Адам Мицкевич и Константин Леонтьев
Масла в разогревающийся костерок моего искреннего полонофильства добавило пребывание осенью 1963 года на двухмесячных военных сборах во Львове-Лемберге.
Я с наслаждением бродил по его блестящим базальтовым мостовым, по тенистому, уставленному католическими надгробьями Лычаковскому кладбищу, заглядывался на прихотливую барочную вязь львовских костелов, поднимался к Высокому замку, откуда предо мной простирались каменнопарковые пространства первого европейского города, увиденного мной. А особняки с овальными окнами, резными дубовыми дверями, кованными из черного железа кружевами вокруг парадных подъездов и балконов говорили о какой-то особой, изысканной внутренней жизни, неизвестной ни моей Калуге, ни тем более далекой Сибири, откуда я недавно возвратился в Россию, и потому особенно загадочной и соблазнительной.
А тут еще вышел на львовские экраны «Пепел и алмаз» Анджея Вайды! Строчки из Циприана Норвида! Я уже знал и любил его стихи, как и стихи Болеслава Лешмяна или Константы Ильдефонса Галчинского. Дружба со Слуцким и Самойловым, переводившими польских поэтов, не прошла даром… Ах, какой это был фильм «Пепел и алмаз»! От одной сцены, когда обреченный Мацек влюбляется перед смертью в Зоею, когда они в разрушенном костеле читают стихи о превращении угля в алмаз, мое сердце начинало сладко щемить.
А какую высоко театральную польскую боль источала сцена, где обносившаяся, потускневшая за годы оккупации шляхта в ночь освобождения сомнамбулически танцует полонез Огиньского, столь волнительный и для русского славянского сердца, полонез, заглушаемый могучей песней и грохотом шагов советских солдат, вступающих в город.
Но увидев эту сцену, я сразу же вспомнил размышления Константина Леонтьева из «Варшавского дневника», которые он печатал в катковской газете, будучи корреспондентом в Польше зимой 1880 года. Дело в том, что восьмой том из собрания сочинений Константина Леонтьева, изданного в 1909 году, в ту осень лежал у меня под подушкой в казарме Военно-политического училища, расположенного в центре Стрыйского парка. Никто из моих московских друзей Леонтьева еще не читал, а мне эту книгу взять с собой на военные сборы настоятельно посоветовал Александр Петрович Межиров, за что я ему до сих пор благодарен. Приходя в казарму после работы в редакции окружной газеты «Ленинское знамя», я уединялся в красном уголке, садился под портретом Ленина и погружался в пиршество мыслей, в красоту стиля, в бездну мужественных и страшных пророчеств этого великого и непонятого Россией человека.

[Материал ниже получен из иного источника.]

@[simp] theorem holderQuiet_frame (station : Nat) (active : Bool) (s : State) :
    (holderQuiet station active s).pending = s.pending ∧ (holderQuiet station active s).age = s.age ∧
    (holderQuiet station active s).loader = s.loader ∧ (holderQuiet station active s).cfg = s.cfg ∧
    (holderQuiet station active s).pins = s.pins ∧ (holderQuiet station active s).peers = s.peers ∧
    (holderQuiet station active s).seq = s.seq ∧ (holderQuiet station active s).servo = s.servo ∧
    (holderQuiet station active s).act = s.act ∧ (holderQuiet station active s).crack = s.crack ∧
    (holderQuiet station active s).alarm = s.alarm ∧ (holderQuiet station active s).recs = s.recs ∧
    (holderQuiet station active s).cmd = s.cmd ∧ (holderQuiet station active s).line.bitRate = s.line.bitRate ∧
    (holderQuiet station active s).line.statusPeriod = s.line.statusPeriod ∧
    (holderQuiet station active s).line.loadGroup = s.line.loadGroup ∧
    (holderQuiet station active s).line.statusTimer = s.line.statusTimer ∧
    (holderQuiet station active s).line.chargeSlot = s.line.chargeSlot ∧
    (holderQuiet station active s).line.statusSlot = s.line.statusSlot ∧
    (holderQuiet station active s).line.tx = s.line.tx ∧
    (holderQuiet station active s).line.faultCount = s.line.faultCount ∧
    (holderQuiet station active s).line.lineFault = s.line.lineFault ∧
    (holderQuiet station active s).line.ownCompleted = s.line.ownCompleted ∧
    (holderQuiet station active s).line.alarmQ = s.line.alarmQ ∧
    (holderQuiet station active s).line.shuntDoneBehind = s.line.shuntDoneBehind ∧
    (holderQuiet station active s).line.replyQ = s.line.replyQ ∧
    (holderQuiet station active s).line.dataQ = s.line.dataQ ∧
    (holderQuiet station active s).line.heldReplies = s.line.heldReplies ∧
    (holderQuiet station active s).line.events = s.line.events ∧
    (holderQuiet station active s).line.afterTake = s.line.afterTake ∧
    (holderQuiet station active s).scan.channels = s.scan.channels := by
  unfold holderQuiet; split <;> simp

@[simp] theorem enterBefore_frame (s : State) :
    (enterBefore s).pending = s.pending ∧ (enterBefore s).age = s.age ∧ (enterBefore s).loader = s.loader ∧
    (enterBefore s).cfg = s.cfg ∧ (enterBefore s).pins = s.pins ∧ (enterBefore s).line = s.line ∧
    (enterBefore s).peers = s.peers ∧ (enterBefore s).seq = s.seq ∧ (enterBefore s).servo = s.servo ∧
    (enterBefore s).act = s.act ∧ (enterBefore s).crack = s.crack ∧ (enterBefore s).alarm = s.alarm ∧
    (enterBefore s).recs = s.recs ∧ (enterBefore s).cmd = s.cmd ∧ (enterBefore s).scan.timer = s.scan.timer ∧
    (enterBefore s).scan.runLength = s.scan.runLength ∧ (enterBefore s).scan.runTaken = s.scan.runTaken ∧
    (enterBefore s).scan.settleTimer = s.scan.settleTimer ∧ (enterBefore s).scan.settled = s.scan.settled ∧
    (enterBefore s).scan.zero = s.scan.zero ∧ (enterBefore s).scan.claimHeld = s.scan.claimHeld ∧
    (enterBefore s).scan.holder = s.scan.holder ∧ (enterBefore s).scan.shunt = .before ∧
    (enterBefore s).scan.shuntActive = true := by
  simp [enterBefore]

@[simp] theorem judgeShunt_frame (s : State) :
    (judgeShunt s).pending = s.pending ∧ (judgeShunt s).age = s.age ∧ (judgeShunt s).loader = s.loader ∧
    (judgeShunt s).cfg = s.cfg ∧ (judgeShunt s).pins = s.pins ∧ (judgeShunt s).peers = s.peers ∧
    (judgeShunt s).seq = s.seq ∧ (judgeShunt s).servo = s.servo ∧ (judgeShunt s).act = s.act ∧
    (judgeShunt s).crack = s.crack ∧ (judgeShunt s).alarm = s.alarm ∧ (judgeShunt s).recs = s.recs ∧
    (judgeShunt s).line.bitRate = s.line.bitRate ∧ (judgeShunt s).line.statusPeriod = s.line.statusPeriod ∧
    (judgeShunt s).line.loadGroup = s.line.loadGroup ∧ (judgeShunt s).line.statusTimer = s.line.statusTimer ∧
    (judgeShunt s).line.chargeSlot = s.line.chargeSlot ∧ (judgeShunt s).line.statusSlot = s.line.statusSlot ∧
    (judgeShunt s).line.tx = s.line.tx ∧ (judgeShunt s).line.faultCount = s.line.faultCount ∧
    (judgeShunt s).line.lineFault = s.line.lineFault ∧ (judgeShunt s).line.ownCompleted = s.line.ownCompleted ∧
    (judgeShunt s).line.alarmQ = s.line.alarmQ ∧ (judgeShunt s).line.shuntDoneBehind = s.line.shuntDoneBehind ∧
    (judgeShunt s).line.dataQ = s.line.dataQ ∧ (judgeShunt s).cmd.queue = s.cmd.queue ∧
    (judgeShunt s).cmd.timeTag = s.cmd.timeTag := by
  unfold judgeShunt; split <;> (try split) <;> simp

@[simp] theorem spanEnds_frame (s : State) :
    (spanEnds s).pending = s.pending ∧ (spanEnds s).age = s.age ∧ (spanEnds s).loader = s.loader ∧
    (spanEnds s).cfg = s.cfg ∧ (spanEnds s).line = s.line ∧ (spanEnds s).peers = s.peers ∧ (spanEnds s).seq = s.seq ∧
    (spanEnds s).servo = s.servo ∧ (spanEnds s).act = s.act ∧ (spanEnds s).crack = s.crack ∧
    (spanEnds s).alarm = s.alarm ∧ (spanEnds s).recs = s.recs ∧ (spanEnds s).cmd = s.cmd ∧
    (spanEnds s).scan.timer = s.scan.timer ∧ (spanEnds s).scan.runLength = s.scan.runLength ∧
    (spanEnds s).scan.runTaken = s.scan.runTaken ∧ (spanEnds s).scan.settleTimer = s.scan.settleTimer ∧
    (spanEnds s).scan.settled = s.scan.settled ∧ (spanEnds s).scan.zero = s.scan.zero ∧
    (spanEnds s).scan.claimHeld = s.scan.claimHeld ∧ (spanEnds s).scan.holder = s.scan.holder ∧
    (spanEnds s).scan.shuntActive = s.scan.shuntActive ∧ (spanEnds s).scan.channels = s.scan.channels ∧
    (spanEnds s).pins.pressOk = s.pins.pressOk ∧ (spanEnds s).pins.lockEngaged = s.pins.lockEngaged ∧
    (spanEnds s).pins.estop = s.pins.estop ∧ (spanEnds s).pins.loadCode = s.pins.loadCode ∧
    (spanEnds s).pins.bridgeCodes = s.pins.bridgeCodes ∧ (spanEnds s).pins.loopReadings = s.pins.loopReadings ∧
    (spanEnds s).pins.iso = s.pins.iso ∧ (spanEnds s).pins.dump = s.pins.dump ∧
    (spanEnds s).pins.lockCmd = s.pins.lockCmd ∧ (spanEnds s).pins.drive = s.pins.drive := by
  unfold spanEnds; split <;> simp

@[simp] theorem channelFails_frame (c : Nat) (s : State) :
    (channelFails c s).pending = s.pending ∧ (channelFails c s).age = s.age ∧ (channelFails c s).loader = s.loader ∧
    (channelFails c s).cfg = s.cfg ∧ (channelFails c s).peers = s.peers ∧ (channelFails c s).crack = s.crack ∧
    (channelFails c s).line.bitRate = s.line.bitRate ∧ (channelFails c s).line.statusPeriod = s.line.statusPeriod ∧
    (channelFails c s).line.loadGroup = s.line.loadGroup ∧ (channelFails c s).line.statusTimer = s.line.statusTimer ∧
    (channelFails c s).line.chargeSlot = s.line.chargeSlot ∧ (channelFails c s).line.statusSlot = s.line.statusSlot ∧
    txClass (channelFails c s) = txClass s ∧ (channelFails c s).line.faultCount = s.line.faultCount ∧
    (channelFails c s).line.lineFault = s.line.lineFault ∧
    (channelFails c s).line.ownCompleted = s.line.ownCompleted ∧ (channelFails c s).cmd.queue = s.cmd.queue ∧
    (channelFails c s).cmd.timeTag = s.cmd.timeTag ∧ (channelFails c s).recs.gap = s.recs.gap ∧
    (channelFails c s).recs.serial = s.recs.serial ∧ (channelFails c s).recs.pressure = s.recs.pressure ∧
    (channelFails c s).recs.freePages = s.recs.freePages ∧ (channelFails c s).seq.table = s.seq.table ∧
    (channelFails c s).seq.digest = s.seq.digest ∧ (channelFails c s).scan.timer = s.scan.timer ∧
    (channelFails c s).scan.runLength = s.scan.runLength ∧ (channelFails c s).scan.runTaken = s.scan.runTaken ∧
    (channelFails c s).scan.zero = s.scan.zero ∧ (channelFails c s).scan.holder = s.scan.holder ∧
    (channelFails c s).servo.timer = s.servo.timer ∧ (channelFails c s).servo.lam = s.servo.lam ∧
    (channelFails c s).servo.acc = s.servo.acc ∧ (channelFails c s).servo.integral = s.servo.integral ∧
    (channelFails c s).servo.drive = s.servo.drive ∧ (channelFails c s).servo.fSet = s.servo.fSet ∧
    (channelFails c s).servo.fMeas = s.servo.fMeas ∧ (channelFails c s).servo.error = s.servo.error ∧
    (channelFails c s).servo.lagging = s.servo.lagging ∧ (channelFails c s).servo.tripCount = s.servo.tripCount ∧
    (channelFails c s).servo.overLimit = s.servo.overLimit ∧ (channelFails c s).servo.reacquire = s.servo.reacquire ∧
    (channelFails c s).servo.loadZero = s.servo.loadZero ∧ (channelFails c s).act.chargeList = s.act.chargeList ∧
    (channelFails c s).act.lockRef = s.act.lockRef ∧ (channelFails c s).act.lockRefDue = s.act.lockRefDue ∧
    (channelFails c s).pins.pressOk = s.pins.pressOk ∧ (channelFails c s).pins.lockEngaged = s.pins.lockEngaged ∧
    (channelFails c s).pins.estop = s.pins.estop ∧ (channelFails c s).pins.loadCode = s.pins.loadCode ∧
    (channelFails c s).pins.bridgeCodes = s.pins.bridgeCodes ∧
    (channelFails c s).pins.loopReadings = s.pins.loopReadings ∧
    (channelFails c s).alarm.latch = latchMax s.alarm.latch .note := by
  simp [channelFails]
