/-- Settles O40: CUT by what is FILLING and who waits, the end of a capture by its arm, the expiry of a request by
which one expires first. -/
theorem cutSealsAndCapturesEnd : Obligations.CutSealsAndCapturesEnd := by
  refine ⟨⟨?none, ?cut⟩, ?waiting, ?captureEnd, ?withheld, ?expired⟩
  case none =>
    intro head s taken hnone
    rw [exec_cut taken, cutRequest_of_none (List.findIdx?_eq_none_iff.mpr fun e he => by simp [hnone e he])]
  case cut =>
    intro head n s taken hpages hpool hsize hn hfetch
    have hfilling := fillingBlock_of_pages hpages hn
    refine ⟨blockSealed .cut none n (replied head 0x4A .done .none [] s), ?_, ?_, fun m hm => ?_,
      by simp [replied], blockSealed_event _ _ _ _, by simp [replied], ?_⟩
    · rw [exec_cut taken, cutRequest_of_filling hfilling, sealBlock_of_quiet (by exact hfilling) (by exact hfetch)]
    · rw [blockSealed_blockAt (by exact hn), if_pos rfl]; rfl
    · rw [blockSealed_blockAt (by exact hn), if_neg (Ne.symm hm)]; rfl
    · simpa using cut_reads (head := head) hpages hpool hsize hn
  case waiting =>
    intro head n b r waiting s taken hpages hmatch hn hfetch
    have hfilling := fillingBlock_of_pages hpages hn
    refine ⟨fun hidle hhead hroom => ?_, fun hsending => ?_⟩
    · obtain ⟨hstate, hblock⟩ := cut_head (head := head) hmatch hn hhead
      refine ⟨_, by rw [exec_cut taken, cut_serves hfilling hfetch hidle hhead hroom], rfl,
        sendStarted_state (by exact hstate), ?_, ?_, ?_, rfl⟩
      · simp [sendStarted, replied]
      · simp [sendStarted, replied]
      · rw [← hblock]; rfl
    · refine ⟨blockSealed .cut none n (replied head 0x4A .done .none [] s), ?_, ?_, ?_, ?_, ?_, ?_⟩
      · rw [exec_cut taken, cutRequest_of_filling hfilling, sealBlock_of_filling (by exact hfilling),
          serveFetch_of_idle (.inl (by simpa [replied] using hsending))]
      all_goals simp [replied]
  case captureEnd =>
    intro s hphase hcapture
    exact congrArg Host.Outcome.next ((if_pos (by simp [isRunning, hphase])).trans (if_pos hcapture))
  case withheld =>
    intro s hphase hsending hall
    rw [exec_fetchRequestExpiry hphase]
    refine congrArg Host.Outcome.next ?_
    cases hnext : nextExpiry s with
    | none => simp [fetchExpiry, hnext]
    | some r =>
      obtain ⟨hmem, hcounts⟩ := nextExpiry_mem hnext
      have hlater : s.age < r.expiry := (hall r hmem).resolve_left fun hjoined => by
        rw [withheld_iff.mpr ⟨hsending, hjoined⟩] at hcounts
        cases hcounts
      simp [fetchExpiry, hnext, hlater, Option.isSome_iff_ne_none, hsending]
  case expired =>
    intro s before after r hphase hqueue hcounts hbefore hafter hdue hroom
    have hr : withheld s r = false := by
      rw [← Bool.not_eq_true, withheld_iff]
      rintro ⟨hsending, hjoined⟩
      rcases hcounts with hnone | hnot
      · exact hsending hnone
      · rw [hjoined] at hnot; cases hnot
    have hnot : r ∉ before := fun hmem => by
      rcases hbefore r hmem with hlt | hheld
      · exact absurd hlt (Nat.lt_irrefl _)
      · rw [withheld_iff.mpr hheld] at hr; cases hr
    have hfirst := nextExpiry_of_first hqueue hr (fun q hq => (hbefore q hq).imp_right withheld_iff.mpr)
      fun q hq => (hafter q hq).imp_right withheld_iff.mpr
    rw [exec_fetchRequestExpiry hphase, fetchExpiry_of_first hqueue hfirst hnot hdue hroom]

end Sys2Proof.Machine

«Как бы долго русский человек ни жил в Варшаве, он вполне дома себя чувствовать здесь не может. Чудный вид города, не имеющий ни того всемирного значения и тех вещественных удобств, которыми так богаты европейские столицы, ни дорогих сердцу нашему национальных особенностей, привлекающих нас к московскому Кремлю… общество в сношениях с нами сдержанное и недоверчивое.
Однако и в Польше есть одна сторона жизни, которая, именно при всех этих невыгодных условиях, особенно бросается в глаза и вознаграждает русское сердце за все его здесь тяжелые и унылые чувства – одним только, но зато чрезвычайно приятным впечатлением.,
Впечатление это производят стоящие в Варшаве русские войска.
На улице, в соборе, у обедни в праздник, в маленькой церкви на Медовой улице, в театре, в русском клубе – везде видишь военных… Целые толпы свежих, молодых и бесстрашных солдат, эти бравые энергичные лица офицеров, эти командиры, «испытанные великими трудами битвы боевой», эти седины старых генералов… Эти казаки, гусары и уланы «с пестрыми значками»; эта пехота («эта неутомимая пехота»), идущая куда-то своим ровным твердым могучим шагом…» (как в фильме Вайды. – Ст. К.).